[[ DATA LISTING open ]]

/-- Whether the step in progress has sent and received all its rows. -/
def CollRun.stepDone (r : CollRun) (st : CollStep) : Bool := (st.dst.isNone || r.sent || st.sCount == 0) && (st.src.isNone || r.got.length == st.rCount)

/-- The steps of a collective carried on as far as they can go (11 R447-R451): entering a step sends READY to the member it receives from. -/
def State.collRun (s : State) (io : Nat) : Nat → State
  | 0 => s
  | fuel + 1 =>
    let s := s.collTrySend io
    match (s.coll io).run with
    | none => s
    | some r =>
      if r.ended.isSome then s
      else match r.steps with
        | [] => s.onRun io (fun r => { r with ended := some (if r.poison then .integrity else .ok) })
        | st :: rest =>
          if !r.stepDone st then s
          else
            let s := if st.mode == 3 then s.collConvert io r else s
            let s := s.onRun io (fun r => { r with steps := rest, sent := false, got := [] })
            let s := match rest with
              | nx :: _ => (match nx.src with
                | some u => if nx.rCount == 0 then s else s.collSend io r u 1 nx.rFirst [readyRow r.op r.ifmt r.ofmt r.count]
                | none => s)
              | [] => s
            s.collRun io fuel

/-- Carries a collective on. -/
def State.collGo (s : State) (io : Nat) : State :=
  match (s.coll io).run with
  | none => s
  | some r => s.collRun io (r.steps.length + 1)

/-- A READY with fields that differ from the member's own ends its collective (11 R452); a like one is kept for its step. -/
def State.collReadyIn (s : State) (io : Nat) (p : DftPacket) : State :=
  match (s.coll io).run with
  | none => s
  | some r =>
    let b := (p.pay.headD ⟨[], false⟩).bytes
    if b != (readyRow r.op r.ifmt r.ofmt r.count).bytes then s.collStopRun io .state true
    else (s.onRun io (fun r => { r with ready := r.ready ++ [(p.src.toNat, p.addr.toNat % 2 ^ 32)] })).collGo io

/-- An ABORT received ends the member's collective with the status it carries (11 R452). -/
def State.collAbortIn (s : State) (io : Nat) (p : DftPacket) : State :=
  s.collStopRun io (statusOf (leNat (((p.pay.headD ⟨[], false⟩).bytes).take 2))) false

/-- Whether a COLL packet belongs to a run. -/
def CollRun.takes (r : CollRun) (p : DftPacket) : Bool :=
  bits p.addr.toNat 55 50 == r.group && bits p.addr.toNat 47 32 == r.number && r.members.contains p.src.toNat

/-- The engine a COLL packet names. -/
def collEngine (p : DftPacket) : Nat := bits p.addr.toNat 49 48
/-- COP of a COLL packet. -/
def collCop (p : DftPacket) : Nat := bits p.addr.toNat 63 56

/-! Starting a collective (11 R445). -/

/-- The descriptor at an address as a lease reads it. -/
def State.collDesc (s : State) (lease : Option Nat) (a : Nat) : Option (List Word) :=
  match s.find lease a with
  | .error _ => none
  | .ok p => some ((List.range 8).map (fun i => BitVec.ofNat 64 (s.mem.word (p.key + 8 * i) 8)))

/-- Whether a range of a collective may be accessed (11 R443, R445). -/
def State.collSpan (s : State) (lease a n : Nat) : Bool :=
  a % 512 == 0 && bits a 47 44 ≤ 2 && (n == 0 || (s.findSpan (some lease) a (a + n - 1)).isNone)

/-- The collective a descriptor asks for, or none where it is refused with ST_RANGE (11 R445). -/
def State.collOf (s : State) (io : Nat) (who : Option Nat) (d : List Word) : Option CollRun :=
  let w := dword d 0
  let g := bits w 15 10
  let gr := collGroup io g
  let gw := (s.reg gr).toNat
  let lease := s.fld gr COLL_GROUP.LEASE
  let op := bits w 3 0
  let ifmt := bits w 7 6
  let ofmt := bits w 9 8
  let c := dhalf d 24
  let n := groupSize gw
  let e := groupExt gw
  let src := bits (dword d 1) 47 0
  let dst := bits (dword d 2) 47 0
  let resv := bits w 63 48 != 0 || bits w 34 16 != 0 || bits w 5 4 != 0 || bits (dword d 1) 63 48 != 0 || bits (dword d 2) 63 48 != 0 || dhalf d 28 != 0 || (List.range 4).any (fun i => dword d (4 + i) != 0)
  let bi := collBytes ifmt
  let bo := collBytes ofmt
  let ok := !resv && 1 ≤ op && op ≤ 4 && ifmt ≤ 1 && ofmt ≤ 1 && s.fld gr COLL_GROUP.VALID == 1 && (who.isNone || who == some lease) &&
    (if op == 4 then c == 0 && ifmt == 0 && ofmt == 0 && s.collSpan lease src 8192 && s.collSpan lease dst 512
     else c * bi % (512 * n) == 0 && c * bo % (512 * n) == 0 && (op != 2 || ifmt == ofmt) &&
       s.collSpan lease src (if op == 2 then c / n * bi else c * bi) && s.collSpan lease dst (if op == 1 then c / n * bo else c * bo))
  if !ok then none
  else
    let members := s.memberList (s.fld ⟨.COLL_MEMBERS, selIo io, g, 0⟩ COLL_MEMBERS.MEMBERS) n
    let rank := bits gw COLL_GROUP.RANK.hi COLL_GROUP.RANK.lo
    some { group := g, lease := lease, op := op, ifmt := ifmt, ofmt := ofmt, count := c, src := src, dst := dst, flag := if bitAt w 37 then some (bits w 47 38) else none, flagDie := bits w 36 35
           members := members, rank := rank, number := tget 0 s.collCounts (64 * io + g), since := s.now, tmo := bits gw COLL_GROUP.TMO_LOG2.hi COLL_GROUP.TMO_LOG2.lo
           steps := ⟨none, 0, 0, none, 0, 0, 5⟩ :: collSteps op c ofmt e members rank, sent := false, got := [], ready := [], vec := [], poison := false, ended := none }

/-- A collective refused at its start: it ends with ST_RANGE. -/
def State.collRefused (s : State) (who : Option Nat) : CollRun :=
  { group := 0, lease := who.getD 0, op := 0, ifmt := 0, ofmt := 0, count := 0, src := 0, dst := 0, flag := none, flagDie := 0, members := [], rank := 0, number := 0, since := s.now, tmo := 0
    steps := [], sent := false, got := [], ready := [], vec := [], poison := false, ended := some .range }

/-- READY and ABORT packets that came before this member started its collective, taken in (11 R451, R452). -/
def State.collEarly (s : State) (io : Nat) : State :=
  match (s.coll io).run with
  | none => s
  | some r =>
    let mine := (s.coll io).early.filter r.takes
    let s := s.onColl io (fun e => { e with early := e.early.filter (fun p => !r.takes p) })
    mine.foldl (fun s p => if collCop p == 2 then s.collAbortIn io p else s.collReadyIn io p) s

/-- An engine that has taken the descriptor at the head of its queue (11 R444). -/
def State.collQueued (s : State) (io : Nat) (rest : List (Nat × Option Nat)) : State :=
  ((s.onColl io (fun e => { e with queue := rest })).setFld (collStatus io) COLL_STATUS.QUEUED rest.length).setFld (collStatus io) COLL_STATUS.BUSY 1

/-- A sound collective begun (11 R446, R451): the group's count, the rows it brings, what it may do at once, and the packets that came early. -/
def State.collBegin (s : State) (io : Nat) (r : CollRun) : State :=
  let s := { s with collCounts := tset s.collCounts (64 * io + r.group) ((r.number + 1) % 65536) }
  let x := s.collInput io r
  let s := x.1.onColl io (fun e => { e with run := some { r with vec := x.2 } })
  (s.collGo io).collEarly io

/-- An engine that has taken the descriptor at the head of its queue and read it, and whether it was read poisoned (05 R191, 07 R279). -/
def State.collTaken (s : State) (io a : Nat) (who : Option Nat) (rest : List (Nat × Option Nat)) : State × Bool :=
  let t := s.collQueued io rest
  if (s.collDesc who a).isSome then t.collBlock (collAgent io who) a 64 else (t, false)

/-- The descriptor at the head of an engine's queue started when its operation is `op`, or is none (11 R444, R445). DESIGN CHOICE (log 46): one read poisoned, or one whose group's member list is, ends with ST_INTEGRITY. -/
def State.collStart (s : State) (io op : Nat) : State :=
  let e := s.coll io
  match e.run, e.queue with
  | none, (a, who) :: rest =>
    let d := (s.collDesc who a).getD []
    let named := dword d 0 % 16
    if s.collWaits io || (1 ≤ named && named ≤ 4 && named != op) then s
    else
      let t := s.collTaken io a who rest
      let stop := fun (st : Status) => t.1.onColl io (fun e => { e with run := some { t.1.collRefused who with ended := some st } })
      if t.2 then stop .integrity
      else match (if (s.collDesc who a).isSome then t.1.collOf io who d else none) with
        | none => stop .range
        | some r =>
          let l := t.1.collBlock (collAgent io who) (t.1.fld ⟨.COLL_MEMBERS, selIo io, r.group, 0⟩ COLL_MEMBERS.MEMBERS) (2 * r.members.length)
          if l.2 then l.1.onColl io (fun e => { e with run := some { l.1.collRefused who with ended := some .integrity } }) else l.1.collBegin io r
  | _, _ => s

/-- REDUCE_SCATTER (11 R445-R447). -/
def execReduceScatter (io : Die) (s : State) : Host.Outcome State Fault Refusal := s.live fun s => .next (s.collStart io.val 1)

/-- ALL_GATHER (11 R445, R448). -/
def execAllGather (io : Die) (s : State) : Host.Outcome State Fault Refusal := s.live fun s => .next (s.collStart io.val 2)

/-- ALL_REDUCE (11 R445, R448). -/
def execAllReduce (io : Die) (s : State) : Host.Outcome State Fault Refusal := s.live fun s => .next (s.collStart io.val 3)

/-- NORMRED (11 R445, R449, 09 R350). -/
def execNormred (io : Die) (s : State) : Host.Outcome State Fault Refusal := s.live fun s => .next (s.collStart io.val 4)

/-! Packets received (11 R447, R451, R452). -/

/-- Whether a COLL packet belongs to a collective of its group that this member has not started (11 R451): its count is the next one, or a later one. -/
def State.collAhead (s : State) (p : DftPacket) : Bool :=
  (bits p.addr.toNat 47 32 + 65536 - tget 0 s.collCounts (64 * collEngine p + bits p.addr.toNat 55 50)) % 65536 < 32768

/-- A COLL packet received: `act` where it belongs to the engine's run; a READY or ABORT of a collective not started is kept, and one of a collective that has ended here has no effect. -/
def State.collReceive (s : State) (q : Fin 16) (p : DftPacket) (cop : Nat) (act : State → Nat → CollRun → State) : State :=
  if s.frameOk p && p.type == 7 && collCop p != cop then s
  else
    s.receive q p 7 (fun s =>
      let io := collEngine p
      let keep := if cop == 0 || !s.collAhead p then s else s.onColl io (fun e => { e with early := e.early ++ [p] })
      match (s.coll io).run with
      | some r => if r.takes p then act s io r else keep
      | none => keep)

/-- COLL_READY (11 R451, R452). -/
def execCollReady (q : Fin 16) (p : DftPacket) (s : State) : Host.Outcome State Fault Refusal := s.live fun s =>
  .next (s.collReceive q p 1 (fun s io _ => s.collReadyIn io p))

/-- A row of DATA taken into the step in progress: added, copied and written to DST, or combined (11 R447-R449). -/
def State.collRow (s : State) (io : Nat) (row : Nat) (x : RowImg) : State :=
  match (s.coll io).run with
  | none => s
  | some r =>
    match r.steps with
    | [] => s
    | st :: _ =>
      if r.ended.isSome || r.got.contains row || row < st.rFirst || st.rFirst + st.rCount ≤ row then s
      else
        let own := tget ⟨zeroRow, false⟩ r.vec row
        let new := if st.mode == 0 then addRows x own else if st.mode == 2 then combineRows own x else x
        let s := s.onRun io (fun r => { r with got := r.got ++ [row], vec := tset r.vec row new })
        if st.mode == 1 then s.collWrite io r row [new] else s

/-- The rows of a DATA packet from the member the step takes from (11 R447, R449). -/
def State.collDataIn (s : State) (io : Nat) (p : DftPacket) (r : CollRun) : State :=
  match r.steps with
  | st :: _ =>
    if st.src != some p.src.toNat then s
    else
      let s := (List.range p.pay.length).foldl (fun s i => let x := p.pay.getD i ⟨[], false⟩; s.collRow io (p.addr.toNat % 2 ^ 32 + i) ⟨x.bytes, x.poison⟩) s
      s.collGo io
  | [] => s

/-- COLL_DATA (11 R447-R449). -/
def execCollData (q : Fin 16) (p : DftPacket) (s : State) : Host.Outcome State Fault Refusal := s.live fun s => .next (s.collReceive q p 0 (fun s io r => s.collDataIn io p r))

/-- COLL_ABORT (11 R452). -/
def execCollAbort (q : Fin 16) (p : DftPacket) (s : State) : Host.Outcome State Fault Refusal := s.live fun s =>
  .next (s.collReceive q p 2 (fun s io _ => s.collAbortIn io p))

/-- COLL_TIMEOUT (11 R452). -/
def execCollTimeout (io : Die) (s : State) : Host.Outcome State Fault Refusal := s.live fun s =>
  match (s.coll io.val).run with
  | none => .next s
  | some r => if r.ended.isSome || s.now < r.since + ms (2 ^ r.tmo) then .next s else .next (s.collStopRun io.val .timeout true)

/-- A collective's end recorded: LAST_STATUS, DONE, the source, and the lease's engine time (11 R453, 15 R557). -/
def State.collRecord (s : State) (io : Nat) (st : Status) : State :=
  let r := collStatus io
  ((s.setFld r COLL_STATUS.LAST_STATUS (code st)).count r COLL_STATUS.DONE 1).raise io 0xC1

/-- A collective that has ended leaves its engine (11 R453). -/
def State.collFinish (s : State) (io : Nat) (r : CollRun) (st : Status) : State :=
  let s := (s.onColl io (fun e => { e with run := none })).setFld (collStatus io) COLL_STATUS.BUSY 0
  let s := (s.charge r.lease 3 (s.now - r.since)).collRecord io st
  match r.flag with
  | some f => if st == .ok then s.flagDie r.flagDie r.lease f else s
  | none => s

/-- COLL_END (11 R453): once every DST write has been performed. -/
def execCollEnd (io : Die) (s : State) : Host.Outcome State Fault Refusal := s.live fun s =>
  match (s.coll io.val).run with
  | none => .next s
  | some r =>
    match r.ended with
    | none => .next s
    | some st => .next (if s.collWaits io.val then s else s.collFinish io.val r st)

/-- The group a queued descriptor names, and that group's lease (11 R445). -/
def State.queuedGroup (s : State) (io : Nat) (x : Nat × Option Nat) : Nat × Nat :=
  let g := match s.collDesc x.2 x.1 with | some d => bits (dword d 0) 15 10 | none => 0
  (g, x.2.getD (s.fld (collGroup io g) COLL_GROUP.LEASE))

/-- The collectives that `p` selects by group and lease, running and queued, ended by quiescing, and the members told (15 R543, R544); one that has ended already keeps its status (R548). -/
def State.collQuiesce (s : State) (io : Nat) (p : Nat → Nat → Bool) (st : Status) : State :=
  let s := match (s.coll io).run with
    | some r => if p r.group r.lease then (s.collStopRun io st true).collFinish io r (r.ended.getD st) else s
    | none => s
  let mine := fun (x : Nat × Option Nat) => let g := s.queuedGroup io x; p g.1 g.2
  let n := ((s.coll io).queue.filter mine).length
  let s := s.onColl io (fun e => { e with queue := e.queue.filter (fun x => !mine x) })
  let s := s.setFld (collStatus io) COLL_STATUS.QUEUED (s.coll io).queue.length
  iter n (fun _ s => s.collRecord io st) s

/-- A connection failed: its operations end, and the running collectives with packets outstanding on it (11 R431, R452). -/
def State.connLost (s : State) (u vc : Nat) : State :=
  let mine := fun (io : Nat) => match (s.coll io).run with
    | some r => (s.conn u vc).out.any (fun o => o.pkt.type == 7 && collEngine o.pkt == io && r.takes o.pkt)
    | none => false
  ((List.range 4).filter mine).foldl (fun s io => s.collStopRun io .timeout true) (s.connFail u vc)

/-- RETRANSMIT_TIMEOUT (11 R429, R431): a connection that fails also ends the collectives with packets outstanding on it. -/
def execRetransmitTimeout (conn : ConnId) (seq : Nat) (s : State) : Host.Outcome State Fault Refusal := s.live fun s => .next (s.retransmitTimeout conn.unit.toNat conn.vc.val seq (fun s => s.connLost conn.unit.toNat conn.vc.val))

end Sys2Proof.Machine
end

[[ DATA LISTING closed ]]

▶ [TASK TO CARRY OUT]
Transcribe only the lines from the beginning of the entries to the line with "def State.collAbortIn (s", inclusive, exactly as written.

▶ [TASK SOLUTION]
/-- Whether the step in progress has sent and received all its rows. -/
def CollRun.stepDone (r : CollRun) (st : CollStep) : Bool := (st.dst.isNone || r.sent || st.sCount == 0) && (st.src.isNone || r.got.length == st.rCount)

/-- The steps of a collective carried on as far as they can go (11 R447-R451): entering a step sends READY to the member it receives from. -/
def State.collRun (s : State) (io : Nat) : Nat → State
  | 0 => s
  | fuel + 1 =>
    let s := s.collTrySend io
    match (s.coll io).run with
    | none => s
    | some r =>
      if r.ended.isSome then s
      else match r.steps with
        | [] => s.onRun io (fun r => { r with ended := some (if r.poison then .integrity else .ok) })
        | st :: rest =>
          if !r.stepDone st then s
          else
            let s := if st.mode == 3 then s.collConvert io r else s
            let s := s.onRun io (fun r => { r with steps := rest, sent := false, got := [] })
            let s := match rest with
              | nx :: _ => (match nx.src with
                | some u => if nx.rCount == 0 then s else s.collSend io r u 1 nx.rFirst [readyRow r.op r.ifmt r.ofmt r.count]
                | none => s)
              | [] => s
            s.collRun io fuel

/-- Carries a collective on. -/
def State.collGo (s : State) (io : Nat) : State :=
  match (s.coll io).run with
  | none => s
  | some r => s.collRun io (r.steps.length + 1)

/-- A READY with fields that differ from the member's own ends its collective (11 R452); a like one is kept for its step. -/
def State.collReadyIn (s : State) (io : Nat) (p : DftPacket) : State :=
  match (s.coll io).run with
  | none => s
  | some r =>
    let b := (p.pay.headD ⟨[], false⟩).bytes
    if b != (readyRow r.op r.ifmt r.ofmt r.count).bytes then s.collStopRun io .state true
    else (s.onRun io (fun r => { r with ready := r.ready ++ [(p.src.toNat, p.addr.toNat % 2 ^ 32)] })).collGo io

/-- An ABORT received ends the member's collective with the status it carries (11 R452). -/
def State.collAbortIn (s : State) (io : Nat) (p : DftPacket) : State :=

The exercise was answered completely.